What the task requires
Find the string "exact" in the listing below and return each line it appears in.

Working data
theorem steps8to10_keeps [Fact (W .img)] [Fact (W .halves)] [Fact (W .data)] [Fact (W .engines)] [Fact (W .queues)] [Fact (W .slots)] [Fact (W .per)] [Fact (W .rng)] [Fact (W .host)] (h : Keeps P W o s) (a1 a2) : Keeps P W o (State.steps8to10 s a1 a2) := by
  unfold State.steps8to10
  repeat' first
    | with_reducible assumption
    | with_reducible apply hold_keeps
    | with_reducible apply modRngHub_keeps
    | with_reducible apply failCmd_keeps
    | with_reducible apply accept_keeps
    | with_reducible apply ite_keeps <;> intro _
    | intro _ _ _
    | split

theorem loadShadow_keeps [Fact (W .engines)] (h : Keeps P W o s) (a1 a2) : Keeps P W o (State.loadShadow s a1 a2) := by
  unfold State.loadShadow
  repeat' first
    | with_reducible assumption
    | with_reducible apply modEng_keeps
    | with_reducible apply ite_keeps <;> intro _

theorem checkCmd_keeps [Fact (W .img)] [Fact (W .halves)] [Fact (W .data)] [Fact (W .engines)] [Fact (W .queues)] [Fact (W .slots)] [Fact (W .per)] [Fact (W .rng)] [Fact (W .host)] (h : Keeps P W o s) (a1 a2) : Keeps P W o (State.checkCmd s a1 a2) := by
  unfold State.checkCmd
  repeat' first
    | with_reducible assumption
    | with_reducible apply ask_keeps
    | with_reducible apply loadShadow_keeps
    | with_reducible apply awaitHost_keeps
    | with_reducible apply failCmd_keeps
    | with_reducible apply steps8to10_keeps
    | with_reducible apply ite_keeps <;> intro _
    | intro _ _ _
    | split
    | dsimp only

theorem fetchEntry_keeps [Fact (W .img)] [Fact (W .halves)] [Fact (W .data)] [Fact (W .engines)] [Fact (W .queues)] [Fact (W .slots)] [Fact (W .per)] [Fact (W .rng)] [Fact (W .host)] (h : Keeps P W o s) (a1 a2 a3) : Keeps P W o (State.fetchEntry s a1 a2 a3) := by
  unfold State.fetchEntry
  repeat' first
    | with_reducible assumption
    | with_reducible apply ask_keeps
    | with_reducible apply checkCmd_keeps
    | with_reducible apply awaitHost_keeps
    | with_reducible apply failCmd_keeps
    | with_reducible apply enter_keeps
    | with_reducible apply ite_keeps <;> intro _
    | intro _ _ _
    | split
    | dsimp only

theorem fetchPreload_keeps [Fact (W .img)] [Fact (W .halves)] [Fact (W .data)] [Fact (W .engines)] [Fact (W .queues)] [Fact (W .slots)] [Fact (W .per)] [Fact (W .rng)] [Fact (W .host)] (h : Keeps P W o s) (a1 a2) : Keeps P W o (State.fetchPreload s a1 a2) := by
  unfold State.fetchPreload
  repeat' first
    | with_reducible assumption
    | with_reducible apply modEng_keeps
    | with_reducible apply fetchEntry_keeps
    | with_reducible apply checkCmd_keeps
    | with_reducible apply setChain_keeps
    | with_reducible apply failCmd_keeps
    | with_reducible apply steps8to10_keeps
    | with_reducible apply enter_keeps
    | with_reducible apply ite_keeps <;> intro _
    | intro _ _ _
    | split

theorem setTail_keeps [Fact (W .queues)] (h : Keeps P W o s) (a1 a2) : Keeps P W o (State.setTail s a1 a2) := by
  unfold State.setTail
  repeat' first
    | with_reducible assumption
    | with_reducible apply event_keeps
    | with_reducible apply setQueue_keeps
    | with_reducible apply ite_keeps <;> intro _

theorem passHead_keeps [Fact (W .queues)] (h : Keeps P W o s) (a1) : Keeps P W o (State.passHead s a1) := by
  unfold State.passHead
  split
  · refine ite_keeps (fun _ => ?_) (fun _ => modQueue_keeps h _ _)
    extract_lets s1 s2
    have h2 : Keeps P W o s2 := fresh_keeps (s := s1) (modQueue_keeps h _ _) _
    clear_value s2
    exact each_keeps _ _ (fun _ _ hy => setTail_keeps hy _ _) h2
  · exact modQueue_keeps h _ _

theorem serveSlot_keeps [Fact (W .engines)] [Fact (W .queues)] (h : Keeps P W o s) (a1 a2) : Keeps P W o (State.serveSlot s a1 a2) := by
  unfold State.serveSlot
  repeat' first
    | with_reducible assumption
    | with_reducible apply modEng_keeps
    | with_reducible apply passHead_keeps

theorem execEngineFetch_keeps [Fact (W .img)] [Fact (W .halves)] [Fact (W .data)] [Fact (W .engines)] [Fact (W .queues)] [Fact (W .slots)] [Fact (W .per)] [Fact (W .rng)] [Fact (W .host)] (h : Keeps P W o s) (a1) : OutKeeps P W o (execEngineFetch a1 s) := by
  unfold execEngineFetch
  repeat' first
    | with_reducible assumption
    | with_reducible apply fetchEntry_keeps
    | with_reducible apply fetchPreload_keeps
    | with_reducible apply checkCmd_keeps
    | with_reducible apply serveSlot_keeps
    | with_reducible apply setChain_keeps
    | with_reducible apply enter_keeps
    | with_reducible apply ite_keeps <;> intro _
    | with_reducible apply next_keeps
    | with_reducible apply fault_keeps
    | intro _ _ _
    | split

theorem dropWait_keeps [Fact (W .engines)] (h : Keeps P W o s) (a1 a2) : Keeps P W o (State.dropWait s a1 a2) := by
  unfold State.dropWait
  repeat' first
    | with_reducible assumption
    | with_reducible apply modEng_keeps

theorem execFence_keeps [Fact (W .img)] [Fact (W .data)] [Fact (W .engines)] [Fact (W .queues)] [Fact (W .slots)] [Fact (W .per)] [Fact (W .host)] (h : Keeps P W o s) (a1 a2) : OutKeeps P W o (execFence a1 a2 s) := by
  unfold execFence
  repeat' first
    | with_reducible assumption
    | with_reducible apply endDestroys_keeps
    | with_reducible apply dropWait_keeps
    | with_reducible apply postRecord_keeps
    | with_reducible apply ite_keeps <;> intro _
    | with_reducible apply next_keeps
    | with_reducible apply fault_keeps
    | intro _ _ _
    | split

theorem execPreload_keeps [Fact (W .engines)] [Fact (W .queues)] (h : Keeps P W o s) (a1) : OutKeeps P W o (execPreload a1 s) := by
  unfold execPreload
  repeat' first
    | with_reducible assumption
    | with_reducible apply modEng_keeps
    | with_reducible apply ask_keeps
    | with_reducible apply loadShadow_keeps
    | with_reducible apply serveSlot_keeps
    | with_reducible apply trace_keeps
    | with_reducible apply ite_keeps <;> intro _
    | with_reducible apply next_keeps
    | with_reducible apply fault_keeps
    | intro _ _ _
    | split
    | dsimp only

Output of the exercise
    exact each_keeps _ _ (fun _ _ hy => setTail_keeps hy _ _) h2
  · exact modQueue_keeps h _ _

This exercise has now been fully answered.